## Exercise instructions
Counting task for the data below: how many lines hold the word "register"? Answer with the number only.

## Exercise data
-- ==== Sys2Proof/Tests/Slice0.lean ====
section
/-! SUPPORT. Tests: expected words, states and outcomes are the vectors of spec 95_test_vectors.md (the V numbers are its
own) and the examples of the families' rules; and one witness for each statement with hypotheses. -/

namespace Sys2Proof.Tests

open Machine

/-! ## Helpers -/

/-- The `n` decimal digits of `d`, the leftmost first, as bits: `bits 4 1011` is the string `"1011"`. -/
def bits : Nat → Nat → Item
  | 0, _ => []
  | n + 1, d => bits n (d / 10) ++ [d % 10 == 1]

/-- A start state: `pc`, the stack, and `v` in genspace from `a` up. -/
def launch (pc : Int) (stack : List Item) (a : Int) (v : Item) : State :=
  { State.reset with pc := pc, stack := stack, genspace := Memory.write [] a v }

/-- The instruction completed with this stack and `pc`. -/
def completes (o : Host.Outcome State Fault Refusal) (stack : List Item) (pc : Int) : Bool :=
  match o with
  | .next t => t.thrown == none && t.stack == stack && t.pc == pc
  | _ => false

/-- It completed, and genspace holds `v` at `a`. -/
def completesStoring (o : Host.Outcome State Fault Refusal) (stack : List Item) (pc a : Int) (v : Item) : Bool :=
  match o with
  | .next t => completes o stack pc && t.genspace.read a v.length == some v
  | _ => false

/-- It threw this, and nothing else changed. -/
def throwsOnly (o : Host.Outcome State Fault Refusal) (s : State) (e : Thrown) : Bool :=
  match o with
  | .next t => t == s.throw e
  | _ => false

/-- It was refused so. -/
def refuses (o : Host.Outcome State Fault Refusal) (r : Refusal) : Bool :=
  match o with
  | .refused q => q == r
  | _ => false

/-! ## WellFormed: each check refuses what its field cannot hold -/

theorem wf_refuses_escape_size :
    [Instr.sgAE 0, .sgAEY 0, .sgRS 0, .sgRSY 0, .smE0 0, .smE1 0, .srE0 0, .srE1 0, .so0Q 0, .so1Q 0, .seS 0].all
      (fun i => !i.wf) = true := by decide

theorem wf_refuses_s9_above :
    [Instr.sgRO 256, .sgROY 256, .spRO 256, .spROY 256, .sgpRO 256, .sgpROY 256, .scSE0 256, .scSE1 256, .scRE 256].all
      (fun i => !i.wf) = true := by decide

theorem wf_refuses_s9_below : (Instr.scRE (-256)).wf = false := by decide

theorem wf_refuses_s12 : (Instr.igE 2048).wf = false ∧ (Instr.igE (-2048)).wf = false := by decide

theorem wf_refuses_nine_bits :
    [Instr.svE (bits 9 0), .soS (bits 9 0), .sfSR (bits 9 0), .sfSL (bits 9 0), .sfQE (bits 9 0)].all
      (fun i => !i.wf) = true := by decide

theorem wf_refuses_twelve_bits : (Instr.sgE (some (bits 12 0))).wf = false := by decide

theorem wf_accepts_bounds :
    [Instr.sgAE 1, .smE0 255, .sgRO (-255), .scRE 255, .igE (-2047), .svE [], .sfQE (bits 8 0), .sgE none,
      .sgE (some (bits 11 0)), .sfIR 0].all (fun i => i.wf) = true := by decide

/-! ## Decoding: a word of the spec for every instruction, `w[0]` first -/

theorem decodes_sgE : decode (bits 17 10110000000010001) = .ok (.sgE (some (bits 3 101))) := by decide

theorem decodes_sgAE : decode (bits 17 00010000000101101) = .ok (.sgAE 8) := by decide

theorem decodes_sgAR : decode (bits 17 00000000000101101) = .ok .sgAR := by decide

theorem decodes_sgAEY : decode (bits 17 00010000100101101) = .ok (.sgAEY 8) := by decide

theorem decodes_sgARY : decode (bits 17 00000000100101101) = .ok .sgARY := by decide

theorem decodes_sgRO : decode (bits 17 11110111101101101) = .ok (.sgRO (-17)) := by decide

theorem decodes_sgRS : decode (bits 17 00100000010101101) = .ok (.sgRS 4) := by decide

theorem decodes_sgRR : decode (bits 17 00000000010101101) = .ok .sgRR := by decide

theorem decodes_sgROY : decode (bits 17 11110000011101101) = .ok (.sgROY 15) := by decide
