-- ==== Sys2Proof/Proofs/EmbeddedStrings.lean ====
section
/-! PROOFS. The embedded-string fields `b9` and `b12` (spec 30_encoding.md R66, R67) and the words that hold one. -/

namespace Sys2Proof.EmbeddedStrings

open Machine Laws

/-! ### The field law

`embeddedOf` and `embeddedBits` are inverse to each other between the strings shorter than a field and the fields that are
not all zeros. -/

@[simp] theorem embeddedOf_zeros (k : Nat) : embeddedOf (zeros k) = none := by
  induction k with
  | zero => rfl
  | succ k ih => rw [zeros] at ih; simp [zeros, List.replicate_succ, embeddedOf, ih]

@[simp] theorem embeddedOf_embeddedBits (k : Nat) (v : Item) : embeddedOf (embeddedBits k v) = some v := by
  unfold embeddedBits
  generalize k - 1 - v.length = n
  induction v with
  | nil =>
    have hz : embeddedOf (List.replicate n false) = none := embeddedOf_zeros n
    simp [embeddedOf, hz]
  | cons b v ih => simp [embeddedOf, ih]

/-- A field holds no string only when every bit of it is 0 (R66, R67). -/
theorem eq_zeros_of_embeddedOf_eq_none {f : List Bit} (h : embeddedOf f = none) : f = zeros f.length := by
  induction f with
  | nil => rfl
  | cons b f ih =>
    cases hf : embeddedOf f with
    | some v => simp [embeddedOf, hf] at h
    | none =>
      have hb : b = false := by simpa [embeddedOf, hf] using h
      rw [hb, ih hf]
      simp [zeros, List.replicate_succ]

/-- A field that holds a string is that string, the marker 1 and zeros (R66, R67). -/
theorem eq_embeddedBits_of_embeddedOf_eq_some {f : List Bit} {v : Item} (h : embeddedOf f = some v) :
    v.length < f.length ∧ f = embeddedBits f.length v := by
  induction f generalizing v with
  | nil => simp [embeddedOf] at h
  | cons b f ih =>
    cases hf : embeddedOf f with
    | some u =>
      obtain rfl : b :: u = v := by simpa [embeddedOf, hf] using h
      obtain ⟨hlen, hfield⟩ := ih hf
      refine ⟨by simpa using hlen, ?_⟩
      have hzeros : f.length + 1 - 1 - (u.length + 1) = f.length - 1 - u.length := by omega
      simp only [embeddedBits, List.length_cons, List.cons_append, hzeros]
      exact congrArg (b :: ·) hfield
    | none =>
      obtain ⟨rfl, rfl⟩ : b = true ∧ [] = v := by simpa [embeddedOf, hf] using h
      have hzeros := eq_zeros_of_embeddedOf_eq_none hf
      refine ⟨by simp, ?_⟩
      simpa [embeddedBits, zeros] using hzeros

/-- A field that is not all zeros holds a string (R66, R67). -/
theorem exists_embeddedBits_of_ne_zeros {f : List Bit} (h : f ≠ zeros f.length) :
    ∃ v : Item, v.length < f.length ∧ f = embeddedBits f.length v := by
  cases hf : embeddedOf f with
  | none => exact absurd (eq_zeros_of_embeddedOf_eq_none hf) h
  | some v => exact ⟨v, eq_embeddedBits_of_embeddedOf_eq_some hf⟩

/-! ### The words with such a field

The bits above the field choose the instruction; what the field holds is its embedded string, and an all-zero `b9` selects
the register twin (R66, R70). -/

/-- The instructions of format T9 with a field `b9` (R72): `op3`, the register twin and the embedded form. -/
inductive B9Row : Bit → Bit → Bit → Instr → (Item → Instr) → Prop
  | sv : B9Row true true true .svR .svE
  | so : B9Row true false false .soR .soS
  | sfRight : B9Row true true false .sfRR .sfSR
  | sfLeft : B9Row false true false .sfRL .sfSL
  | sfCount : B9Row false false false .sfQR .sfQE

/-- The 17 bits of a T9 word with the field `f` (R72). -/
def t9Word (f : List Bit) (p q r : Bit) : Item := f ++ [p, q, r, true, false, true, false, true]

theorem decode_t9Word {f : List Bit} (hf : f.length = 9) (p q r : Bit) :
    decode (t9Word f p q r) = .ok (decodeT9 (t9Word f p q r)) := by
  simp [decode, decodeString, t9Word, wbit, hf]

theorem b9Of_t9Word {f : List Bit} (hf : f.length = 9) (p q r : Bit) : b9Of (t9Word f p q r) = embeddedOf f := by
  rw [b9Of, t9Word, ← hf, List.take_left]

section B9

variable {p q r : Bit} {twin : Instr} {embedded : Item → Instr} (row : B9Row p q r twin embedded)

include row

theorem decodeT9_of_op3 {w : Item} (hp : wbit w 9 = p) (hq : wbit w 10 = q) (hr : wbit w 11 = r) :
    decodeT9 w = (b9Of w).elim twin embedded := by
  cases row <;> simp only [decodeT9, hp, hq, hr] <;> cases b9Of w <;> rfl

/-- The string the field holds is embedded in the instruction; a field without one selects the twin (R66, R70). -/
theorem decode_b9_field {f : List Bit} (hf : f.length = 9) :
    decode (t9Word f p q r) = .ok ((embeddedOf f).elim twin embedded) := by
  have hop3 : ∀ i, wbit (t9Word f p q r) (9 + i) = wbit [p, q, r, true, false, true, false, true] i := fun i => by
    simp [t9Word, wbit, ← hf, List.getElem?_append_right]
  rw [decode_t9Word hf, decodeT9_of_op3 row (hop3 0) (hop3 1) (hop3 2), b9Of_t9Word hf]

theorem decode_b9_zeros : decode (t9Word (zeros 9) p q r) = .ok twin := by
  rw [decode_b9_field row (length_zeros 9), embeddedOf_zeros]
  rfl

theorem decode_b9_embeddedBits {v : Item} (hv : v.length ≤ 8) :
    decode (t9Word (embeddedBits 9 v) p q r) = .ok (embedded v) := by
  rw [decode_b9_field row (length_embeddedBits (Nat.lt_succ_of_le hv)), embeddedOf_embeddedBits]
  rfl

end B9

/-- SG_E's word holds the field `b12` (R67, R73). -/
theorem decode_sgE_field {f : List Bit} (hf : f.length = 12) :
    decode (f ++ [true, false, false, false, true]) = .ok (.sgE (embeddedOf f)) := by
  have htake : (f ++ [true, false, false, false, true]).take 12 = f := by rw [← hf, List.take_left]
  simp [decode, decodeE12, wbit, hf, htake]

/-- SG_E without a string throws in every state (R67, R251). -/
theorem exec_sgE_none (s : State) : exec (.sgE none) s = .next (s.throw ⟨.emptyEmbedded, []⟩) := rfl

/-- Settles O7: the field law, then the words whose field is all zeros, then those whose field holds a string. -/
theorem embeddedStringFields : Obligations.EmbeddedStringFields := by
  refine ⟨fun width v _ => embeddedOf_embeddedBits width v, embeddedOf_zeros,
    fun _ => exists_embeddedBits_of_ne_zeros,
    decode_b9_zeros .sv, decode_b9_zeros .so, decode_b9_zeros .sfRight, decode_b9_zeros .sfLeft, decode_b9_zeros .sfCount,
    decode_sgE_field (length_zeros 12), fun s => ⟨_, _, exec_sgE_none s, rfl⟩, fun v hv => ?_, fun v f hv hf => ?_⟩
  · have hword := decode_sgE_field (length_embeddedBits (k := 12) (Nat.lt_succ_of_le hv))
    rwa [embeddedOf_embeddedBits] at hword
  · obtain rfl : f = embeddedBits 9 v := hf
    exact ⟨decode_b9_embeddedBits .sv hv, decode_b9_embeddedBits .so hv, decode_b9_embeddedBits .sfRight hv,
      decode_b9_embeddedBits .sfLeft hv, decode_b9_embeddedBits .sfCount hv⟩

end Sys2Proof.EmbeddedStrings
end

## The answer
2